*Problem:* Below this line is the material. Write out only its lines from the one containing "match readList 2 1 12 e.payload with" through the one containing "least, and nothing", both kept, exactly.

*Excerpted records:*
_ _ _ _ _

/-! ### Queries -/

/-- R175: IDENT waits for the slot read, and is answered at once after it. -/
def State.serveIdent (s : State) (e : QueueEntry) : State :=
  if s.digest.slotsRead then s.finish e .ok (identReply s) else s.setWait e.tag .slotRead

/-- R176. -/
def State.serveStatus (s : State) (e : QueueEntry) : State := s.finish e .ok (statusReply s)

/-- R177. -/
def State.serveBayQuery (s : State) (e : QueueEntry) : State :=
  s.forBay e fun b => s.finish e .ok (bayQueryReply s b)

/-- R136. -/
def State.serveHistoryQuery (s : State) (e : QueueEntry) : State :=
  match s.entry (BitVec.ofNat 64 (beNat e.payload)) with
  | some h => s.finish e .ok (historyReply h)
  | none => s.finish e .noEntry []

/-- R160. -/
def State.serveNotices (s : State) (e : QueueEntry) : State := s.finish e .ok (noticesReply s)

/-- R161: one item of an ACK-NOTICES: its bays leave the kind's bay set, or its part kind's flag clears. -/
def State.acknowledge (s : State) (k : NoticeKind) (bays : BitVec 12) : State :=
  s.modNotice fun u =>
    { u with
      sources := upd u.sources k.index fun x =>
        if k.isPart then { x with flag := false } else { x with bays := x.bays &&& ~~~bays } }

/-- R161. -/
def State.serveAckNotices (s : State) (e : QueueEntry) : State :=
  match readList 3 1 21 e.payload with
  | none => s.finish e .badLength []
  | some items =>
    match allSome (items.map readAckItem) with
    | none => s.finish e .badValue []
    | some acks =>
      let s := acks.foldl (fun s a => s.acknowledge a.1 a.2) s
      s.finish e .ok (ackReply s)

/-- R163. -/
def State.serveFaults (s : State) (e : QueueEntry) : State :=
  match boolOfByte (byteAt e.payload 0) with
  | none => s.finish e .badValue []
  | some clear =>
    let reply := faultsReply s
    (if clear then s.modNotice fun u => { u with faults := [] } else s).finish e .ok reply

/-! ### USAGE (4.3 to 4.9, 6.3) -/

/-- R81: the reply of an entry that is not accounted. -/
def notDrawableReply (a : Account) : EntryReply where
  result := .notDrawable
  q := 0
  committed := a.committed
  pending := a.pending
  allowance := 0
  level := a.level
  overdraw := a.overdraw

/-- R81: the reply of an accounted entry, computed as the entry has left the account. -/
def State.accountedReply (s : State) (b : Bay) (q : Nat) : EntryReply where
  result := .ok
  q := q
  committed := (s.account b).committed
  pending := (s.account b).pending
  allowance := s.allowance b
  level := s.level b
  overdraw := (s.account b).overdraw

/-- R67, R109, R110: one entry. Its bay is drawable and it is accounted, its account then being examined for a commit start (R76,
R93), or it is not accounted and may raise STRAY_USAGE. -/
def State.usageEntry (s : State) (b : Bay) (e : UsageEntry) : State × EntryReply :=
  if (s.bay b).drawable then
    let t := (s.accountEntry b e).examine b
    (t, t.accountedReply b (quantaOf ((s.account b).accumulate e)))
  else (s.raiseIf e.drawn .strayUsage b, notDrawableReply (s.account b))

/-- R66: the entries of a taken USAGE, in list order, with their replies. -/
def State.usageEntries (s : State) : List (Bay × UsageEntry) → State × List EntryReply
  | [] => (s, [])
  | (b, e) :: rest =>
    let (t, r) := s.usageEntry b e
    let (u, rs) := t.usageEntries rest
    (u, r :: rs)

/-- An entry with the bay it names; none for a bay above 11 (R66). -/
def withBay (e : UsageEntry) : Option (Bay × UsageEntry) := (bayOfByte e.bay).map fun b => (b, e)

/-- R66. -/
def State.serveUsage (s : State) (e : QueueEntry) : State :=
  match readList 19 1 8 e.payload with
  | none => s.finish e .badLength []
  | some items =>
    match allSome (items.map fun d => withBay (readUsageEntry d)) with
    | none => s.finish e .badValue []
    | some entries =>
      let (t, rs) := s.usageEntries entries
      t.finish e .ok (byteOf rs.length :: rs.flatMap EntryReply.bytes)

/-! ### LEVEL-SENSE (6.5, 6.6) -/

/-- R114: the condition under which a reading counts toward a refill. -/
def senseCounts (r : BayRec) (a : Account) : Bool :=
  r.state = .admitted && a.liveMetered && a.committed = a.capacity

/-- R117: the condition under which a DRY reading is a suspected leak. -/
def leakSuspected (r : BayRec) (a : Account) : Bool :=
  r.drawable && a.liveMetered && decide (Config.leakLevel < a.level)

/-- R115: a confirmation under tolerance ACCEPT. -/
def State.confirmAccept (s : State) (b : Bay) : State :=
  let s := s.modAccount b fun a =>
    { a with
      residue := 0
      metering := .unmetered
      drain := { flush := false, release := false, save := false }
      unmeteredCount := 0
      senseCount := 0 }
  (s.reportFor b fun s x => s.reportRefill b x).setVerdict b .refilled

/-- R116: a confirmation under tolerance REFUSE. The RECHALLENGE it fails and the LEVEL-SENSE itself are answered by one event, in
a free order (log entry 5). -/
def State.confirmRefuse (s : State) (b : Bay) : State :=
  let s := ((s.closeEmpty b).reportFor b fun s x => s.reportRefill b x).setVerdict b .refilled
  (s.leaveTo b .quarantined .none).settleWaits b { rechallenge := some .failed }

/-- R114 to R116: a PRESENT reading that counts. -/
def State.sensePresent (s : State) (b : Bay) : State × List Byte :=
  let n := (s.account b).senseCount + 1
  if n < s.settings.senseConfirm then
    (s.modAccount b fun a => { a with senseCount := n }, pairReply b n .counted)
  else match s.settings.tolerance with
    | .accept => (s.confirmAccept b, pairReply b 0 .confirmed)
    | .refuse => (s.confirmRefuse b, pairReply b n .confirmed)

/-- R114, R117: one pair. -/
def State.sensePair (s : State) (b : Bay) (r : Reading) : State × List Byte :=
  let n := (s.account b).senseCount
  if senseCounts (s.bay b) (s.account b) then
    match r with
    | .present => s.sensePresent b
    | .dry | .low =>
      if 0 < n then (s.modAccount b fun a => { a with senseCount := 0 }, pairReply b 0 .cleared)
      else (s, pairReply b 0 .ignored)
  else if r = .dry && leakSuspected (s.bay b) (s.account b) then (s.raise .leakSuspect b, pairReply b n .leak)
  else (s, pairReply b n .ignored)

/-- R113: the pairs of a taken LEVEL-SENSE, in list order, with their replies. -/
def State.sensePairs (s : State) : List (Bay × Reading) → State × List Byte
  | [] => (s, [])
  | (b, r) :: rest =>
    let (t, p) := s.sensePair b r
    let (u, ps) := t.sensePairs rest
    (u, p ++ ps)

/-- R113. The requests that its confirmations complete and the LEVEL-SENSE itself are answered by one event, in a free order (log
entry 5). -/
def State.serveLevelSense (s : State) (e : QueueEntry) : State :=
  match readList 2 1 12 e.payload with
  | none => s.finish e .badLength []
  | some items =>
    match allSome (items.map readPair) with
    | none => s.finish e .badValue []
    | some pairs =>
      let (t, ps) := s.sensePairs pairs
      t.finish e .ok (byteOf pairs.length :: ps)
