-- ==== Sys2Proof/Certificates/Slice0/Obligations.lean ====
section
/-! DEFINITION. The statements for the provers. Each `Obligations.<Name>` is one proposition about the model; OBLIGATIONS.json
lists them with the rules they rest on. -/

section

open Sys2Proof Sys2Proof.Machine Sys2Proof.Safety

/-! ### The step -/

/-- The step takes the command at the front of the queue and runs it on the state with the queue's rest. The queue is the
model's own (log entry 2). With no command waiting one millisecond passes: every running timer's time left falls by 1, to 0 at
least, and nothing else changes. The model's choice (log entry 11). -/
def Obligations.StepRunsTheFrontCommandOrTicks : Prop :=
  (∀ (c : Instr) (rest : List Instr) (s : State), step { s with pending := c :: rest } = exec c { s with pending := rest }) ∧
  (∀ s : State, s.pending = [] →
    step s = .next
      { s with
        bays := s.bays.map fun r =>
          { r with settleTimer := r.settleTimer.map (· - 1), rechallengeTimer := r.rechallengeTimer.map (· - 1) }
        ports := s.ports.map fun q => { q with answerTimer := q.answerTimer.map (· - 1) }
        buses := s.buses.map fun u => { u with restTimer := u.restTimer.map (· - 1) }
        supply := { s.supply with deadline := s.supply.deadline.map (· - 1) } })

/-- Every command ends in a next state, in every state and whatever its operands, and none touches the queue of commands. That
an event with nothing to act on changes nothing is the model's reading (log entry 13). -/
def Obligations.EveryCommandCompletesAndLeavesTheQueue : Prop :=
  ∀ (c : Instr) (s : State), ∃ t, exec c s = .next t ∧ t.pending = s.pending

/-! ### Invariants every step keeps -/

/-- R157, R158, R162: the fault queue holds at most 8 records, the mask level is at most 7, and the enables of CLONE and
SAVE_ENTERED are on. -/
def Obligations.NoticeUnitStaysSound : Prop :=
  ∀ s t : State, noticeSound s → step s = .next t → noticeSound t

/-- The flash memory keeps its canonical form. -/
def Obligations.FlashStaysCanonical : Prop :=
  ∀ s t : State, flashSound s → step s = .next t → flashSound t

/-- R168, R170: the request queue holds at most 8 entries with unique tags, and the floors are levels. -/
def Obligations.RequestQueueStaysSound : Prop :=
  ∀ s t : State, queueSound s → step s = .next t → queueSound t

/-- R73, R118 (law 3): every account residue and every history debt residue stays below one quantum. -/
def Obligations.ResiduesStayBelowAQuantum : Prop :=
  ∀ s t : State, law3 s → step s = .next t → law3 t

/-- R24, R22 (law 9): a bus's transaction belongs to one of its own bays, and that bay has no other request posted. -/
def Obligations.BusTransactionsStayTheirOwn : Prop :=
  ∀ s t : State, law9 s → step s = .next t → law9 t

/-- The invariants hold right after reset. A cold reset of the part as it leaves manufacture, no strap present, no supply line
asserted and no cartridge seated, leaves it as it is. That the part leaves manufacture so is the model's choice (log entry 1).
-/
def Obligations.ResetIsColdResetAndMeetsTheInvariants : Prop :=
  (noticeSound State.reset ∧ flashSound State.reset ∧ queueSound State.reset ∧ law3 State.reset ∧ law9 State.reset) ∧
  (∀ landed : Bool,
    exec (.coldReset {
      factoryStrap := false, serviceStrap := false, supplyWarn := false, supplyCrit := false,
      presence := Vector.replicate 12 false, storeLanded := landed }) State.reset = .next State.reset)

_ _ _ _ _

*Your response:*
  match readList 2 1 12 e.payload with
  | none => s.finish e .badLength []
  | some items =>
    match allSome (items.map readPair) with
    | none => s.finish e .badValue []
    | some pairs =>
      let (t, ps) := s.sensePairs pairs
      t.finish e .ok (byteOf pairs.length :: ps)
-- ==== Sys2Proof/Certificates/Slice0/Obligations.lean ====
section
/-! DEFINITION. The statements for the provers. Each `Obligations.<Name>` is one proposition about the model; OBLIGATIONS.json
lists them with the rules they rest on. -/

section

open Sys2Proof Sys2Proof.Machine Sys2Proof.Safety

/-! ### The step -/

/-- The step takes the command at the front of the queue and runs it on the state with the queue's rest. The queue is the
model's own (log entry 2). With no command waiting one millisecond passes: every running timer's time left falls by 1, to 0 at
least, and nothing else changes. The model's choice (log entry 11). -/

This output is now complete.